___ THE DATA ___

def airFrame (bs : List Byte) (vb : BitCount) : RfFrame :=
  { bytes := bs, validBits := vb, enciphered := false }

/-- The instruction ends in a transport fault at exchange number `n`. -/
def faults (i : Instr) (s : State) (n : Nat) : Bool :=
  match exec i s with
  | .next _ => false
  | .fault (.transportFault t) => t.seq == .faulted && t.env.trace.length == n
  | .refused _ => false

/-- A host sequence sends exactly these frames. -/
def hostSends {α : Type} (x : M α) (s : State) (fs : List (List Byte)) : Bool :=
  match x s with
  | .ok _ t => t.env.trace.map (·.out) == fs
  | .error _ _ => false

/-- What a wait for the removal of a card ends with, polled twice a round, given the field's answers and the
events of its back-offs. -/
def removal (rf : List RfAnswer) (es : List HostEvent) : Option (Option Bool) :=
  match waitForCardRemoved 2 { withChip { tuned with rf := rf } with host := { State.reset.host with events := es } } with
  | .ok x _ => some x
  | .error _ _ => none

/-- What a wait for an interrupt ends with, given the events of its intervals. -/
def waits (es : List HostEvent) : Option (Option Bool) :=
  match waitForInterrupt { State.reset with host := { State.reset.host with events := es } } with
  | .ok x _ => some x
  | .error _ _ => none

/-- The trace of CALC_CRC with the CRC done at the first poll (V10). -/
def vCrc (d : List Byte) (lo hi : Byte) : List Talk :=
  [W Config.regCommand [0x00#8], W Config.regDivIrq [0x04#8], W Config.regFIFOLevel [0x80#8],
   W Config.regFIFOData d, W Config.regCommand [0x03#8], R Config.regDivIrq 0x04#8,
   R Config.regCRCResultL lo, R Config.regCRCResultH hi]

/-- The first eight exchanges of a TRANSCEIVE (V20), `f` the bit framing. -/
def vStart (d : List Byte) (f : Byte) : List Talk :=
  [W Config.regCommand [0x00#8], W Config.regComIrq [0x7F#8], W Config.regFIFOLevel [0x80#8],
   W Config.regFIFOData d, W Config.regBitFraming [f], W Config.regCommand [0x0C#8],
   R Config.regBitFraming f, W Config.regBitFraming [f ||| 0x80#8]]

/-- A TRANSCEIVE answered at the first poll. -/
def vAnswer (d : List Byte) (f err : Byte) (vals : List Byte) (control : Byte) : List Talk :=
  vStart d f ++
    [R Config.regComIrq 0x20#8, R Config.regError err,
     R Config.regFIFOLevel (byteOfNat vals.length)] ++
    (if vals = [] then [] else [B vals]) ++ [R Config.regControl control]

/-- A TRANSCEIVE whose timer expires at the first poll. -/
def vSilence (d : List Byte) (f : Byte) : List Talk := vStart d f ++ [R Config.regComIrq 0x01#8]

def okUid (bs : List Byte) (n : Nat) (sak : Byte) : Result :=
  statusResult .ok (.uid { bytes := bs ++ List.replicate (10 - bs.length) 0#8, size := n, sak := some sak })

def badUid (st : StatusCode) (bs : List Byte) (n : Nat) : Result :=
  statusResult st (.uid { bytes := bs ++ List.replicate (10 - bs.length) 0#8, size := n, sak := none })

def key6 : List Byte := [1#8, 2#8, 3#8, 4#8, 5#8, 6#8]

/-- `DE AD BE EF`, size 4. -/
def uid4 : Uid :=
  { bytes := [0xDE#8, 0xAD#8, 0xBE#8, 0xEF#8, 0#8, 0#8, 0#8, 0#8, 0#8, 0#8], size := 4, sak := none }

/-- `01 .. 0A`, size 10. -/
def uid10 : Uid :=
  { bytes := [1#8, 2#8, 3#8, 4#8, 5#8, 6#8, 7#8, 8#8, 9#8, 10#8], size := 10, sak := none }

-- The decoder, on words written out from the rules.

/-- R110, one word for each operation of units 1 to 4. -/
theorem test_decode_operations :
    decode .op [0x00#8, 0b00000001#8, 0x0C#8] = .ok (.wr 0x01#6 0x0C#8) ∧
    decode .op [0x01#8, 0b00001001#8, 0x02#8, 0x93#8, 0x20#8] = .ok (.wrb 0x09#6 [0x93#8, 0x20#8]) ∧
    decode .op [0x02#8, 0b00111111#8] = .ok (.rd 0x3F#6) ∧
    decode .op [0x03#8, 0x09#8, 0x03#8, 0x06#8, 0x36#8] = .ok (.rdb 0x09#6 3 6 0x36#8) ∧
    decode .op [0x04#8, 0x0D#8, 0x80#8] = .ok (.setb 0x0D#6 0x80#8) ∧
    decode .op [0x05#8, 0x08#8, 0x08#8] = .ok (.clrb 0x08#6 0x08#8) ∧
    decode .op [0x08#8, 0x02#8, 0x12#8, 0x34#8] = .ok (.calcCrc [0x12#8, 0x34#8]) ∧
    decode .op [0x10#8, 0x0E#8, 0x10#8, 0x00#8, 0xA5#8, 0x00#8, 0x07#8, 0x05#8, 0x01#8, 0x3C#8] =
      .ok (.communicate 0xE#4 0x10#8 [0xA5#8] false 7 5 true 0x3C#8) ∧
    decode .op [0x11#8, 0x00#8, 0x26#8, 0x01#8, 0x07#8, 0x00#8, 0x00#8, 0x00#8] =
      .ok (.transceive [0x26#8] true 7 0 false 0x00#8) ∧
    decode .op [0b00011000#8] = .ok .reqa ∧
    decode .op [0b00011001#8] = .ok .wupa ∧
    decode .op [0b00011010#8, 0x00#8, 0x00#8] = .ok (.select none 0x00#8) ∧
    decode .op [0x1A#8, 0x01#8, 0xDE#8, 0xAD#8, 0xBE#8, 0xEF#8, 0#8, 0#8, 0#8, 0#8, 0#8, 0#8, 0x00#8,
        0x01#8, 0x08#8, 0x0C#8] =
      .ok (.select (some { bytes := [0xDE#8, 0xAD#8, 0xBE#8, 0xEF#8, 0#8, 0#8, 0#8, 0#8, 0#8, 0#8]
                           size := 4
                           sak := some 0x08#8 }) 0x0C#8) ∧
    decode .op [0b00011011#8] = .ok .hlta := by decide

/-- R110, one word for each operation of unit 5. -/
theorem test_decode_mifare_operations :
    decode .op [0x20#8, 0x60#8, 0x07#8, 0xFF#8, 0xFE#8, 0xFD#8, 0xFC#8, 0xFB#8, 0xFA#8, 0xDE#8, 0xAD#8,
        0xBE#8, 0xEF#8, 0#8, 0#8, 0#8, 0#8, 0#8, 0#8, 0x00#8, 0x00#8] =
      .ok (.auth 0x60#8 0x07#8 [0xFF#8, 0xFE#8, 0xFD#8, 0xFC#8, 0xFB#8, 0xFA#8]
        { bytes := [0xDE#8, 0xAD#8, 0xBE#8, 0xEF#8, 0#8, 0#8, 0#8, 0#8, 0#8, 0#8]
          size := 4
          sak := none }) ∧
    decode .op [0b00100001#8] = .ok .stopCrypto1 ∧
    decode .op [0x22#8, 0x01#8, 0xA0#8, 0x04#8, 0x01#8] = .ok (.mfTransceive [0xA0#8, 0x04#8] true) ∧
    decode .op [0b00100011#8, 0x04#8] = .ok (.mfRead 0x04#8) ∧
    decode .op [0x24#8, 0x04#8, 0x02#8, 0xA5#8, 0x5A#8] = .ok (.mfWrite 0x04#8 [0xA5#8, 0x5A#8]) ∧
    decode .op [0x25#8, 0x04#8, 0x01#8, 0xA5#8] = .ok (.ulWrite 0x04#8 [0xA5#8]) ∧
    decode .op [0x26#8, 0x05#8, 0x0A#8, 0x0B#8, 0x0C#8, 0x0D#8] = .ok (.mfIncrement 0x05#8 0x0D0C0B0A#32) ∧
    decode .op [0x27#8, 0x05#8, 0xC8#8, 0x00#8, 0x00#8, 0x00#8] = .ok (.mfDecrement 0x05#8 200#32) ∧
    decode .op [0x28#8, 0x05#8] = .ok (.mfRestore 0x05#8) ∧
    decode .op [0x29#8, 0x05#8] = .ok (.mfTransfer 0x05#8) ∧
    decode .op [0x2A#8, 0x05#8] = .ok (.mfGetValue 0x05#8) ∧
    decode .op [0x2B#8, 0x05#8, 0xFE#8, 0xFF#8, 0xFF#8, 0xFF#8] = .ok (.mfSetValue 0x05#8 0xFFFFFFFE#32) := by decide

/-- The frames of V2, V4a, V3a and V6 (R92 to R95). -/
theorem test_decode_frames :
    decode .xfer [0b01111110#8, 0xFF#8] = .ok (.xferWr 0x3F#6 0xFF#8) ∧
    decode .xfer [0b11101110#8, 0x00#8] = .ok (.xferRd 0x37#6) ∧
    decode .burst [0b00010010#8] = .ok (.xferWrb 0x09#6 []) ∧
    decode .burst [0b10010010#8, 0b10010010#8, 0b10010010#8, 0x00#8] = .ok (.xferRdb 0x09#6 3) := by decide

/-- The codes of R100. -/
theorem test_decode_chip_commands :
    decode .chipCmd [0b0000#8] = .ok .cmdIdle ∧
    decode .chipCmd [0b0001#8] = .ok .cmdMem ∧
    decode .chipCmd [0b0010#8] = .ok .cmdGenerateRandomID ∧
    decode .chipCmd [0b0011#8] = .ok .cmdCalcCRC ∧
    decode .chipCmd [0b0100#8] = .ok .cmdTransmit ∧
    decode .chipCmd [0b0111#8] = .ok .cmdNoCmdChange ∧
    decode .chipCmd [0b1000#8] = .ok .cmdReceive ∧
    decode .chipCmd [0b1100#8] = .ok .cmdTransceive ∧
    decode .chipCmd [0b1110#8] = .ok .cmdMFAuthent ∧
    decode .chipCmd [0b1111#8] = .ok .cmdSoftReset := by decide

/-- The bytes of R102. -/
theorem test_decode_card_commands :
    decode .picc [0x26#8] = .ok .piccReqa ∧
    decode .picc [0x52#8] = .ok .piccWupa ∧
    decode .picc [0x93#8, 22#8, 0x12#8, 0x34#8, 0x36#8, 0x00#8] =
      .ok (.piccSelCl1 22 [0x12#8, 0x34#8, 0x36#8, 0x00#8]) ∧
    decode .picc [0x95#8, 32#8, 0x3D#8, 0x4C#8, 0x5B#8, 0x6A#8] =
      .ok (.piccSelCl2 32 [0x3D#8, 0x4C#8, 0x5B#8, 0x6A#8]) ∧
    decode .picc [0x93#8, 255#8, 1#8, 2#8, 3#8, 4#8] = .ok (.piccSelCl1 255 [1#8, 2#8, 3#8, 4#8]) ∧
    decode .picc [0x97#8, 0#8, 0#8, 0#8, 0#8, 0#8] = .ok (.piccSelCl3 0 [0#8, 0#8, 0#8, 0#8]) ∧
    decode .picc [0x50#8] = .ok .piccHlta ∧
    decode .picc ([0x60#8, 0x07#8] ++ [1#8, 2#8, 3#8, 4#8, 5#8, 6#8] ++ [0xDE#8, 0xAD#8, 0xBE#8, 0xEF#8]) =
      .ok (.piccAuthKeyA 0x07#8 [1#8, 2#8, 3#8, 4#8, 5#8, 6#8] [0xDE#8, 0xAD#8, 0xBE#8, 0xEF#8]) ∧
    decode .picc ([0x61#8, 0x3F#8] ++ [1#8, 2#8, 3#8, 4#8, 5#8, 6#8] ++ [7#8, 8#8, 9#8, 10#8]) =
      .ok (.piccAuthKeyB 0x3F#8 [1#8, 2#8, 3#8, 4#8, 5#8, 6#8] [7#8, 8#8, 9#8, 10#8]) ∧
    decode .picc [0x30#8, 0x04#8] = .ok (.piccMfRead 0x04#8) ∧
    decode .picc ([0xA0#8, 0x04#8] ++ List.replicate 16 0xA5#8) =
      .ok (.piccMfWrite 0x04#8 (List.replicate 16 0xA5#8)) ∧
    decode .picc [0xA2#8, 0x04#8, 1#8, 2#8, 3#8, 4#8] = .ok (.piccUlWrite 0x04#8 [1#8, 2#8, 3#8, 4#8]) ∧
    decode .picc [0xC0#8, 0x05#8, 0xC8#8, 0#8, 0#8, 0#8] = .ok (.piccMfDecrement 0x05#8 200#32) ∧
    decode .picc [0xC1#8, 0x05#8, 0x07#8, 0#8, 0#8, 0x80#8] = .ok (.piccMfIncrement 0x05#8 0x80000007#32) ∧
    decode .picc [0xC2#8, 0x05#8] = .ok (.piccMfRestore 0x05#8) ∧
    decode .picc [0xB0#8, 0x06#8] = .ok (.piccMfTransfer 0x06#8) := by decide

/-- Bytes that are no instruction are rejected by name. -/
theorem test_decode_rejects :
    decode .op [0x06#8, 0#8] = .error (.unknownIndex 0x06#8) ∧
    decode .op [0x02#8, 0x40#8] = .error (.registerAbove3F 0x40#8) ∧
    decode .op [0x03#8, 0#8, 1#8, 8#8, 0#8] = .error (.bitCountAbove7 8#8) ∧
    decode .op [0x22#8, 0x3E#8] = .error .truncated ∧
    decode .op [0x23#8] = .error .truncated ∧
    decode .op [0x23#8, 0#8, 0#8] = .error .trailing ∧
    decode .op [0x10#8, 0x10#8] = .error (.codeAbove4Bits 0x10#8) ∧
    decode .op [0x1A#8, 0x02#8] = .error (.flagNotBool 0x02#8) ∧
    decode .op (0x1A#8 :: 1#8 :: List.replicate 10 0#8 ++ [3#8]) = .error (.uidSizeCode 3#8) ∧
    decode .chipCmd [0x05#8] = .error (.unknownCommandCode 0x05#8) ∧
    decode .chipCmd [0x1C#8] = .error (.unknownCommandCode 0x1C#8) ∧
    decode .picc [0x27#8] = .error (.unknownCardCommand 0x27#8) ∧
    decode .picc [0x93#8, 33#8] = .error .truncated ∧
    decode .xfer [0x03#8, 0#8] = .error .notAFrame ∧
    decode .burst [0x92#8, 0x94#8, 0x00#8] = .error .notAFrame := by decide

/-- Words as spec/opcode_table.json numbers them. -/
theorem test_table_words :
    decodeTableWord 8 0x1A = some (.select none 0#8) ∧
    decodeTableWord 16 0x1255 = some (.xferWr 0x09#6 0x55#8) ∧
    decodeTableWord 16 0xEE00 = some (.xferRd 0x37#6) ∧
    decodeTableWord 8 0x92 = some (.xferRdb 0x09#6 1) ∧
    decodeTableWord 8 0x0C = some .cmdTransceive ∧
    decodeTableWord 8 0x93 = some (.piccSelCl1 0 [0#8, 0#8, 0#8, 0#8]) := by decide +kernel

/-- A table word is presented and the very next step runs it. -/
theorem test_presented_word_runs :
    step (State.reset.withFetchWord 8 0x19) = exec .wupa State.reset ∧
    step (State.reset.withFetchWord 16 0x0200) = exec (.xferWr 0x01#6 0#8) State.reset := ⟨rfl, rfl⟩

___

What you return should be exactly the lines above, starting at the one with "decode .xfer [0x03#8, 0#8]" and ending at the one with "decodeTableWord 16 0x1255", and nothing else.

_SOLUTION TO THE PROBLEM_:
    decode .xfer [0x03#8, 0#8] = .error .notAFrame ∧
    decode .burst [0x92#8, 0x94#8, 0x00#8] = .error .notAFrame := by decide

/-- Words as spec/opcode_table.json numbers them. -/
theorem test_table_words :
    decodeTableWord 8 0x1A = some (.select none 0#8) ∧
    decodeTableWord 16 0x1255 = some (.xferWr 0x09#6 0x55#8) ∧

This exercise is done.